As part of the MOFCOM investigation, the Australian Department of Foreign Affairs and Trade argued that the zero tariffs under the China-Australia FTA, the exchange rate of Australian dollars, the lower value added tax in China, other nations’ exports of like products, and the Chinese government’s other policy documents were all other factors that could cause material injury to the domestic industry.
The Australian Grape and Wine Association also argued that similar products from other nations take up a large proportion of China’s total imports, and that the prices of products under investigation are noticeably higher than like products from other nations. Therefore, the injury to China’s domestic industry was caused by other imports.
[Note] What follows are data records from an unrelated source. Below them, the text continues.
/-- Runner instructions, opcodes 0xD0 to 0xDA (R82, R174). -/
theorem test_decode_runner : decodesAll
    [(8, 0x4000000210D03, .xmov (l false false 4 2 0 0 0 0 4)),
     (8, 0x7000000200D13, .xtil (l false false 0 2 0 0 0 0 7)),
     (8, 0x7140410000D23, .xgth (l false false 0 0 2 1 10 0 7)),
     (8, 0x7000C20200D33, .xsct (l false false 0 2 4 3 0 0 7)),
     (8, 0xC20200D43, .xred (l false false 0 2 4 3 0 0 0)),
     (8, 0xC20200D53, .xfil (l false false 0 2 4 3 0 0 0)),
     (8, 0x18200D63, .xsig (l false false 0 2 3 0 0 0 0)),
     (8, 0x18210D73, .xwt (l false false 4 2 3 0 0 0 0)),
     (8, 0x20200D83, .xmxm (l false false 0 2 4 0 0 0 0)),
     (8, 0x10D93, .xhs (l false false 4 0 0 0 0 0 0)),
     (8, 0xDA3, .xend (l false false 0 0 0 0 0 0 0))] = true := by
  decide

/-! ### Ill-formed terms, one for each check of R88 step 2 -/

/-- None of the terms is well formed. -/
def allRefused (is : List Instr) : Bool := is.all (fun i => !i.wellFormed)

/-- NOP and EXIT of the C form reserve both fields (R68); a W form marks K on a latching operation only (R73), and meets the
zero rules of its operation (R75). -/
theorem test_ill_formed_short : allRefused
    [.nopC (c 1 0), .nopC (c 0 1), .exitC (c 1 0), .exitC (c 0 1),
     .braW { w 0 0 0 with k := true }, .nopW { w 0 0 0 with k := true }, .retW (w 1 0 0), .yldW (w 0 1 0), .rcvW (w 0 0 1),
     .notW (w 1 2 3), .iabsW (w 1 2 3), .jmpiW (w 1 2 0), .calliW (w 0 2 1), .barWtW (w 1 2 0), .barArvW (w 1 2 3),
     .fbarW (w 0 2 1), .waitW (w 1 2 0), .testW (w 1 2 3), .phaseW (w 10 0 0), .fenceW (w 10 0 0), .rteW (w 1 0 0),
     .freeW (w 1 2 0), .shdwW (w 0 116 1), .allocW (w 1 2 3), .bkptW (w 0 1 0), .haltW (w 0 0 1)] = true := by
  decide

/-- Integer, bitwise and float instructions: the types of R228, R233 and R237, .sat where it is defined, unused fields zero, and
the rounding codes of R43. -/
theorem test_ill_formed_arithmetic : allRefused
    [.iaddL (l false false 1 2 3 0 8 0 0), .iaddL (l false false 1 2 3 0 3 0 0), .iaddL (l false false 1 2 3 4 0 0 0),
     .iaddL (l false false 1 2 3 0 0 1 0), .iaddL (l false false 1 2 3 0 0 0 2), .imulhL (l false false 1 2 3 0 0 0 1),
     .iabsL (l false false 1 2 3 0 0 0 0), .lea (l false false 2 4 3 0 1 0 0), .lea (l false false 2 4 3 1 0 0 0),
     .movL (l false false 1 2 0 0 0 0 1), .moviL (l false false 1 2 0 0 0 0 1), .andL (l false false 1 2 3 0 1 0 0),
     .notL (l false false 1 2 3 0 0 0 0), .shlL (l false false 1 2 3 0 0 0 1), .faddL (l false false 1 2 3 0 0 0 0),
     .faddL (l false false 1 2 3 0 8 5 0), .faddL (l false false 1 2 3 0 8 0 1), .fminL (l false false 1 2 3 0 8 1 0),
     .fsqrtL (l false false 1 2 3 0 8 0 0), .fclassL (l false false 1 2 0 0 15 0 0), .imad (l false false 1 2 3 4 0 0 2),
     .icmp (l false false 1 2 3 0 0 6 0), .icmp (l false false 1 2 3 4 0 0 0), .bfx (l false false 1 2 3 4 0 0 0),
     .bfi (l false false 1 2 3 4 2 0 0), .prmb (l false false 1 2 3 4 1 0 0), .movh (l false false 1 2 3 0 0 0 0),
     .sel (l false false 1 2 3 4 0 0 1), .ffma (l false false 1 2 3 4 8 5 0), .fcmp (l false false 1 2 3 0 8 0 1),
     .lred (l false false 1 2 0 0 8 0 3), .lred (l false false 1 2 0 0 0 0 8), .lscan (l false false 1 2 0 0 0 0 6),
     .lred (l false false 1 2 0 0 8 1 1)] = true := by
  decide

/-- Conversions: the types that R245 lists for each, .sat, headroom, position and high half where they are defined. -/
theorem test_ill_formed_conversions : allRefused
    [.cvt (l false false 1 2 0 0 15 0 8), .cvt (l false false 1 2 0 0 8 0 0x20), .cvt (l false false 1 2 0 0 8 5 0),
     .pack (l false false 1 2 3 0 8 0 8), .pack (l false false 1 2 3 0 9 0 0x88), .pack (l false false 1 2 3 0 2 0 0x28),
     .pack (l false false 1 2 3 4 9 0 8), .unpk (l false false 1 2 0 0 8 0 0x18), .unpk (l false false 1 2 0 0 8 0 0x82),
     .unpk (l false false 1 2 0 0 8 0 0x49), .qnt (l false false 1 2 0 66 8 0 8), .qnt (l false false 1 2 0 66 2 0 0x108),
     .qnt (l false false 1 2 3 66 2 0 8), .dqn (l false false 1 2 3 0 9 0 2), .dqn (l false false 1 2 3 0 8 0 0x802),
     .dqn (l false false 1 2 3 4 8 0 2)] = true := by
  decide

/-- Memory, atomics and pods: sizes and types of R194 and R196, the order and scope of each access, the sub-operations of R132 and
R143, and unused fields zero. -/
theorem test_ill_formed_memory : allRefused
    [.ld (l false false 1 2 3 4 0 0 0), .ld (l false false 1 2 3 0 7 0 0), .ld (l false false 1 2 3 0 2 0 0x10),
     .ld (l false false 1 2 3 0 0 0 0x30), .ld (l false false 1 2 3 0 0 0 0x200), .ld (l false false 1 2 3 0 0 0 0x1000),
     .ld (l false false 1 2 3 0 0 0 0xC00), .ld (l false true 1 2 3 0 0 0 0), .st (l false false 1 2 3 4 0 0 0),
     .st (l false false 0 2 3 4 0 0 0x400), .st (l false false 0 2 3 4 0 0 0x100), .lds (l false false 1 2 3 0 0 0 0x100),
     .sts (l false false 1 2 3 4 0 0 0), .atom (l false false 1 2 3 0 0 0 0xD0), .atom (l false false 1 2 3 0 8 0 0x30),
     .atom (l false false 1 2 3 0 8 5 0), .atom (l false false 1 2 3 4 0 0 0), .atom (l false false 1 2 3 0 0 0 0xA0),
     .atom (l false false 1 2 0 0 0 0 0x2A0), .atom (l false false 1 2 3 0 0 0 0xB0), .atom (l false false 0 2 3 0 0 0 0x1B0),
     .atoms (l false false 1 2 3 0 0 0 0x4000), .pref (l false false 1 2 3 0 0 0 0), .pref (l false false 0 2 3 0 0 0 0x800),
     .enq (l false false 1 2 3 0 0 0 0x2000), .enq (l false false 1 2 3 4 0 0 0x3000), .enq (l false false 1 2 3 0 0 0 0x30C0),
     .deq (l false false 1 2 3 0 0 0 0x3000), .podi (l false false 1 2 3 0 0 0 0x3020), .podi (l false false 1 2 3 0 0 0 0x3010),
     .podq (l false false 1 2 0 0 0 0 0x3050)] = true := by
  decide

/-- Control, handles, system, command, matrix and runner instructions: their zero fields, codes and types. -/
theorem test_ill_formed_rest : allRefused
    [.shflSelL (l false false 1 2 3 4 0 0 5), .voteAnyL (l false false 1 2 3 0 0 0 0), .braL (l false false 1 0 0 0 0 0 0),
     .brzL (l false false 0 2 0 0 1 0 0), .jmpiL (l false false 0 2 0 0 0 0 1), .callL (l false false 0 1 0 0 0 0 0),
     .retL (l false false 0 0 0 0 0 0 1), .barArvL (l false false 0 2 3 0 0 1 0), .cbarArvL (l false false 0 2 3 0 0 2 0),
     .waitL (l false false 0 2 0 0 0 0 0x41), .waitL (l false false 0 0 0 0 0 0 0x80), .waitL (l false false 0 0 0 0 0 0 1),
     .phaseL (l false false 10 0 0 0 0 0 0), .fenceL (l false false 0 0 0 0 0 3 0), .trap (l false false 0 0 0 0 0 0 0x100),
     .srd (l false false 1 0 0 0 0 0 0x1000), .swr (l false false 1 2 0 0 0 0 0x31), .boostL (l false false 1 2 3 4 0 0 0),
     .cpy (l false false 1 2 3 0 0 0 0), .cpy (l false false 1 2 0 0 7 0 0), .cpyx (l false false 1 2 3 0 0 1 0),
     .runs (l false false 1 2 3 4 0 0 0), .coll (l false false 1 2 0 0 2 1 0), .coll (l false false 1 2 0 0 0 4 0),
     .mld (l false false 8 2 0 0 8 0 2), .mld (l false false 0 2 0 0 8 0 0x302), .mld (l false false 0 2 3 0 8 0 2),
     .msw (l false false 0 1 0 0 0 0 0), .mxm (l false false 0 2 0 0 8 4 2), .mhad (l false false 0 2 0 0 2 0 2),
     .mz (l false false 0 2 0 0 0 0 1), .mrd (l false false 4 2 0 0 0 0 0), .mst (l false false 1 2 0 0 8 0 0),
     .mqry (l false false 1 0 0 0 0 0 0x40), .xmov (l false false 1 2 3 0 0 0 0), .xmov (l false false 0 2 3 4 0 7 0),
     .xtil (l false false 0 2 0 0 0 4 0), .xgth (l false false 1 2 4 3 0 0 0), .xred (l false false 0 2 4 3 1 0 0),
     .xfil (l false false 0 2 4 3 0 2 0), .xsig (l false false 0 2 3 0 0 2 0), .xwt (l false false 1 2 3 0 0 1 0),
     .xmxm (l false false 1 2 4 0 0 0 0), .xhs (l false false 1 0 0 0 0 2 0), .xend (l false false 0 0 0 0 0 0 1)] = true := by
  decide

/-! ### States that meet the hypotheses of the statements -/

/-- A device with one workgroup of one fibre of 64 registers on core 0, fibre number 0. -/
def base : State := State.reset.withFetchWord 16 0x001C

/-- The fibre, changed by `g`. -/
def fibre (g : Fibre → Fibre) : Fibre := g (placedFibre (placedLaunch [] 1) 0 0)

/-- The device as it issues an instruction of that fibre in the lanes `m`. -/
def lab (m : LaneMask) (g : Fibre → Fibre := id) : State :=
  { base.issuing (.fib 0) m 0x1000#64 with fibs := [(0, fibre g)] }

/-- Its workgroup and launch, and a core for it. -/
def group : Workgroup := match tget base.wgs 0 with
  | some x => x
  | none => newWg (placedLaunch [] 1) 1 0 0 0 [0] none
def core0 : Core := coreOf base 0

/-- A fibre whose register `i` holds the word `v` in every lane. -/
def withReg (i : Nat) (v : Word) (f : Fibre) : Fibre := { f with regs := f.regs.set i (Reg.plain (LaneVec.splat v)) }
The Association also argued in the comments on the preliminary ruling that the injury to the domestic market is caused by other economic factors such as the structural problems of the national industry.
In rebutting these arguments, MOFCOM stated that “the price of dumped imports is price in yuan based on the CIF price provided by China Customs, after considering the exchange rate, tariff rate and customs clearance fee during the injury investigation period.”
Regarding the value-added tax, the agency noted that the Australian Department of Foreign Affairs and Trade did not provide any direct evidence on the possible impact of value-added tax on the domestic industry. In addition, “when the investigating agency compares the prices of dumped imports with the prices of like products in the domestic industry, neither of the two includes Value-added tax, inland transportation costs, insurance costs, and secondary sales channel costs.”
Commenting on the impact of imports of other nations and regions, the agency said the import volume of other imports declined between 2015 and 2019. “Compared with imports from other countries, dumped imports have not only continued to increase in quantity, but also witnessed a sharper price drop. Meanwhile, there is no evidence of dumping of imports from other nations.”
Regarding the structural problems of the industry, the agency noted that the problems happened between 1990 and 2000, which does not fall into the injury investigation period. Rather, during the investigation period, “the quality of like products in the domestic industry is stable, in line with China's National Wine Standard. There was mostly modern large-scale production equipment, well managed enterprises, and various product specifications and models, which can meet the demands of different consumer groups. Therefore, the association’s claim that there are structural problems in like products in the industry, which led to a long-term decline in quality and a poor image cannot stand.”